**EXERCISE GOAL**
All entries shown below should be duplicated character for character.

**GIVEN INFORMATION**
-- ==== Sys2Proof/Tests/Slice0.lean ====
section
/-!
SUPPORT. Checks of the model on small states. The expected values are the vectors of spec/95_test_vectors.md (section 2
and 3), the examples of the rules, or words written out from the fields of 30_encoding.md R70. For each obligation with
hypotheses a theorem `test_witness_<its name>` shows operands and states that meet them.
-/

open Sys2Proof Sys2Proof.Machine

/-! ## Helpers -/

/-- The reset state with some registers, ARG0 and ARG1 set. -/
def testState (regs : List (Reg × Int)) (a0 a1 : Word) : State :=
  { regs.foldl (fun s r => s.writeReg r.1 r.2) State.reset with arg0 := a0, arg1 := a1 }

/-- The state with CTRL.WSRC = 1. -/
def testRegisterSource (s : State) : State := { s with ctrl := { s.ctrl with wsrc := true } }

/-- The state with a text at a buffer offset. -/
def testText (s : State) (off : Nat) (t : List Byte) : State := { s with buf := Memory.setBytes s.buf off t }

/-- The state with a digest modulus. -/
def testModulus (s : State) (n : Int) : State := { s with dctx := { valid := true, n := n } }

/-- The state of the smallest legal build, L = 2. -/
def testTwoLimbs (s : State) : State := { s with cfg := { s.cfg with maxLimbs := 2 } }

/-- The state after one step. -/
def testStep (s : State) : State :=
  match step s with
  | .next t => t
  | .fault _ => s
  | .refused _ => s

/-- The state after the command word is issued and run. -/
def testRun (w : Nat) (s : State) : State := testStep (s.withFetchWord 32 w)

/-- The state with one event to come. -/
def testEvent (s : State) (e : Event) : State := { s with inputs := [e] }

/-! ## Encoding -/

/-- One word per family, bit by bit from 30_encoding.md R70: reserved, RS3, RS2, RS1, RD, OP. -/
theorem test_decode_written_out_bits :
    decode 0b00000000_0000_0000_0010_0111_00000001 = .ok (.mov 7 2) ∧
      decode 0b00000000_0000_0010_0001_0011_00001001 = .ok (.sub 3 1 2) ∧
      decode 0b00000000_0000_0010_0001_0011_00010010 = .ok (.shl 3 1 2) ∧
      decode 0b00000000_0000_0110_0101_0000_00011000 = .ok (.cmp 5 6) ∧
      decode 0b00000000_0011_0010_0001_0100_00100000 = .ok (.expmod 4 1 2 3) ∧
      decode 0b00000000_0000_1000_0001_0000_00100100 = .ok (.isprime 1 8) ∧
      decode 0b00000000_0000_0000_0001_0010_00101001 = .ok (.digest 2 1) := by decide

theorem test_decode_construction :
    decode 0x00002701 = .ok (.mov 7 2) ∧ decode 0x00000102 = .ok (.fromint 1) ∧
      decode 0x00000003 = .ok (.fromhex 0) ∧ decode 0x00000004 = .ok (.tohex 0) := by decide

theorem test_decode_arithmetic :
    decode 0x00021308 = .ok (.add 3 1 2) ∧ decode 0x00021309 = .ok (.sub 3 1 2) ∧
      decode 0x0002130A = .ok (.mul 3 1 2) ∧ decode 0x0002130B = .ok (.div 3 1 2) ∧
      decode 0x0002140C = .ok (.mod 4 1 2) := by decide

theorem test_decode_bitwise :
    decode 0x00021310 = .ok (.or 3 1 2) ∧ decode 0x00021311 = .ok (.xor 3 1 2) ∧
      decode 0x00021312 = .ok (.shl 3 1 2) ∧ decode 0x00021313 = .ok (.shr 3 1 2) ∧
      decode 0x00001014 = .ok (.bitlen 1) ∧ decode 0x00001015 = .ok (.getbit 1) ∧
      decode 0x00000116 = .ok (.setbit 1) := by decide

theorem test_decode_compare_to_digest :
    decode 0x00065018 = .ok (.cmp 5 6) ∧ decode 0x00321420 = .ok (.expmod 4 1 2 3) ∧
      decode 0x00021321 = .ok (.pow 3 1 2) ∧ decode 0x00081024 = .ok (.isprime 1 8) ∧
      decode 0x00021028 = .ok (.dsetup 1 2) ∧ decode 0x00001229 = .ok (.digest 2 1) ∧
      decode 0x0000052A = .ok (.dgetn 5) := by decide

/-- WellFormed refuses an unassigned opcode (R74). -/
theorem test_wellFormed_refuses_opcode :
    Fields.wellFormed { op := 0x07, rd := 0, rs1 := 0, rs2 := 0, rs3 := 0, reserved := 0 } = false := by decide

/-- WellFormed refuses a nonzero unused RD (R72): TOHEX. -/
theorem test_wellFormed_refuses_rd :
    Fields.wellFormed { op := 0x04, rd := 1, rs1 := 0, rs2 := 0, rs3 := 0, reserved := 0 } = false := by decide

/-- WellFormed refuses a nonzero unused RS1: FROMINT. -/
theorem test_wellFormed_refuses_rs1 :
    Fields.wellFormed { op := 0x02, rd := 1, rs1 := 1, rs2 := 0, rs3 := 0, reserved := 0 } = false := by decide

/-- WellFormed refuses a nonzero unused RS2: MOV. -/
theorem test_wellFormed_refuses_rs2 :
    Fields.wellFormed { op := 0x01, rd := 1, rs1 := 1, rs2 := 1, rs3 := 0, reserved := 0 } = false := by decide

/-- WellFormed refuses a nonzero unused RS3: ADD. -/
theorem test_wellFormed_refuses_rs3 :
    Fields.wellFormed { op := 0x08, rd := 1, rs1 := 1, rs2 := 1, rs3 := 1, reserved := 0 } = false := by decide

/-- WellFormed refuses a nonzero reserved field: EXPMOD. -/
theorem test_wellFormed_refuses_reserved :
    Fields.wellFormed { op := 0x20, rd := 1, rs1 := 1, rs2 := 1, rs3 := 1, reserved := 1 } = false := by decide

/-- Every row of the opcode table decodes to its command and is run by the next step. -/
theorem test_every_row_decodes_and_runs :
    ∀ row ∈ opcodeRows,
      (decodeTableWord 32 row.2.1.toNat).map mnemonic = some row.1 ∧
        (testRun row.2.1.toNat State.reset).busy = false ∧
        (testRun row.2.1.toNat State.reset).status.errcode ≠ .illegalCommand := by decide

/-! ## One step of each command (95_test_vectors.md section 2) -/

theorem test_mov_copies : (testRun 0x00002701 (testState [(2, -0x1234)] 0 0)).reg 7 = -0x1234 := by decide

**OUTPUT FOR THIS TASK**
-- ==== Sys2Proof/Tests/Slice0.lean ====
section
/-!
SUPPORT. Checks of the model on small states. The expected values are the vectors of spec/95_test_vectors.md (section 2
and 3), the examples of the rules, or words written out from the fields of 30_encoding.md R70. For each obligation with
hypotheses a theorem `test_witness_<its name>` shows operands and states that meet them.
-/

open Sys2Proof Sys2Proof.Machine

/-! ## Helpers -/

/-- The reset state with some registers, ARG0 and ARG1 set. -/
def testState (regs : List (Reg × Int)) (a0 a1 : Word) : State :=
  { regs.foldl (fun s r => s.writeReg r.1 r.2) State.reset with arg0 := a0, arg1 := a1 }

/-- The state with CTRL.WSRC = 1. -/
def testRegisterSource (s : State) : State := { s with ctrl := { s.ctrl with wsrc := true } }

/-- The state with a text at a buffer offset. -/
def testText (s : State) (off : Nat) (t : List Byte) : State := { s with buf := Memory.setBytes s.buf off t }

/-- The state with a digest modulus. -/
def testModulus (s : State) (n : Int) : State := { s with dctx := { valid := true, n := n } }

/-- The state of the smallest legal build, L = 2. -/
def testTwoLimbs (s : State) : State := { s with cfg := { s.cfg with maxLimbs := 2 } }

/-- The state after one step. -/
def testStep (s : State) : State :=
  match step s with
  | .next t => t
  | .fault _ => s
  | .refused _ => s

/-- The state after the command word is issued and run. -/
def testRun (w : Nat) (s : State) : State := testStep (s.withFetchWord 32 w)

/-- The state with one event to come. -/
def testEvent (s : State) (e : Event) : State := { s with inputs := [e] }

/-! ## Encoding -/

/-- One word per family, bit by bit from 30_encoding.md R70: reserved, RS3, RS2, RS1, RD, OP. -/
theorem test_decode_written_out_bits :
    decode 0b00000000_0000_0000_0010_0111_00000001 = .ok (.mov 7 2) ∧
      decode 0b00000000_0000_0010_0001_0011_00001001 = .ok (.sub 3 1 2) ∧
      decode 0b00000000_0000_0010_0001_0011_00010010 = .ok (.shl 3 1 2) ∧
      decode 0b00000000_0000_0110_0101_0000_00011000 = .ok (.cmp 5 6) ∧
      decode 0b00000000_0011_0010_0001_0100_00100000 = .ok (.expmod 4 1 2 3) ∧
      decode 0b00000000_0000_1000_0001_0000_00100100 = .ok (.isprime 1 8) ∧
      decode 0b00000000_0000_0000_0001_0010_00101001 = .ok (.digest 2 1) := by decide

theorem test_decode_construction :
    decode 0x00002701 = .ok (.mov 7 2) ∧ decode 0x00000102 = .ok (.fromint 1) ∧
      decode 0x00000003 = .ok (.fromhex 0) ∧ decode 0x00000004 = .ok (.tohex 0) := by decide

theorem test_decode_arithmetic :
    decode 0x00021308 = .ok (.add 3 1 2) ∧ decode 0x00021309 = .ok (.sub 3 1 2) ∧
      decode 0x0002130A = .ok (.mul 3 1 2) ∧ decode 0x0002130B = .ok (.div 3 1 2) ∧
      decode 0x0002140C = .ok (.mod 4 1 2) := by decide

theorem test_decode_bitwise :
    decode 0x00021310 = .ok (.or 3 1 2) ∧ decode 0x00021311 = .ok (.xor 3 1 2) ∧
      decode 0x00021312 = .ok (.shl 3 1 2) ∧ decode 0x00021313 = .ok (.shr 3 1 2) ∧
      decode 0x00001014 = .ok (.bitlen 1) ∧ decode 0x00001015 = .ok (.getbit 1) ∧
      decode 0x00000116 = .ok (.setbit 1) := by decide

theorem test_decode_compare_to_digest :
    decode 0x00065018 = .ok (.cmp 5 6) ∧ decode 0x00321420 = .ok (.expmod 4 1 2 3) ∧
      decode 0x00021321 = .ok (.pow 3 1 2) ∧ decode 0x00081024 = .ok (.isprime 1 8) ∧
      decode 0x00021028 = .ok (.dsetup 1 2) ∧ decode 0x00001229 = .ok (.digest 2 1) ∧
      decode 0x0000052A = .ok (.dgetn 5) := by decide

/-- WellFormed refuses an unassigned opcode (R74). -/
theorem test_wellFormed_refuses_opcode :
    Fields.wellFormed { op := 0x07, rd := 0, rs1 := 0, rs2 := 0, rs3 := 0, reserved := 0 } = false := by decide

/-- WellFormed refuses a nonzero unused RD (R72): TOHEX. -/
theorem test_wellFormed_refuses_rd :
    Fields.wellFormed { op := 0x04, rd := 1, rs1 := 0, rs2 := 0, rs3 := 0, reserved := 0 } = false := by decide

/-- WellFormed refuses a nonzero unused RS1: FROMINT. -/
theorem test_wellFormed_refuses_rs1 :
    Fields.wellFormed { op := 0x02, rd := 1, rs1 := 1, rs2 := 0, rs3 := 0, reserved := 0 } = false := by decide

/-- WellFormed refuses a nonzero unused RS2: MOV. -/
theorem test_wellFormed_refuses_rs2 :
    Fields.wellFormed { op := 0x01, rd := 1, rs1 := 1, rs2 := 1, rs3 := 0, reserved := 0 } = false := by decide

/-- WellFormed refuses a nonzero unused RS3: ADD. -/
theorem test_wellFormed_refuses_rs3 :
    Fields.wellFormed { op := 0x08, rd := 1, rs1 := 1, rs2 := 1, rs3 := 1, reserved := 0 } = false := by decide

/-- WellFormed refuses a nonzero reserved field: EXPMOD. -/
theorem test_wellFormed_refuses_reserved :
    Fields.wellFormed { op := 0x20, rd := 1, rs1 := 1, rs2 := 1, rs3 := 1, reserved := 1 } = false := by decide

/-- Every row of the opcode table decodes to its command and is run by the next step. -/
theorem test_every_row_decodes_and_runs :
    ∀ row ∈ opcodeRows,
      (decodeTableWord 32 row.2.1.toNat).map mnemonic = some row.1 ∧
        (testRun row.2.1.toNat State.reset).busy = false ∧
        (testRun row.2.1.toNat State.reset).status.errcode ≠ .illegalCommand := by decide

/-! ## One step of each command (95_test_vectors.md section 2) -/

theorem test_mov_copies : (testRun 0x00002701 (testState [(2, -0x1234)] 0 0)).reg 7 = -0x1234 := by decide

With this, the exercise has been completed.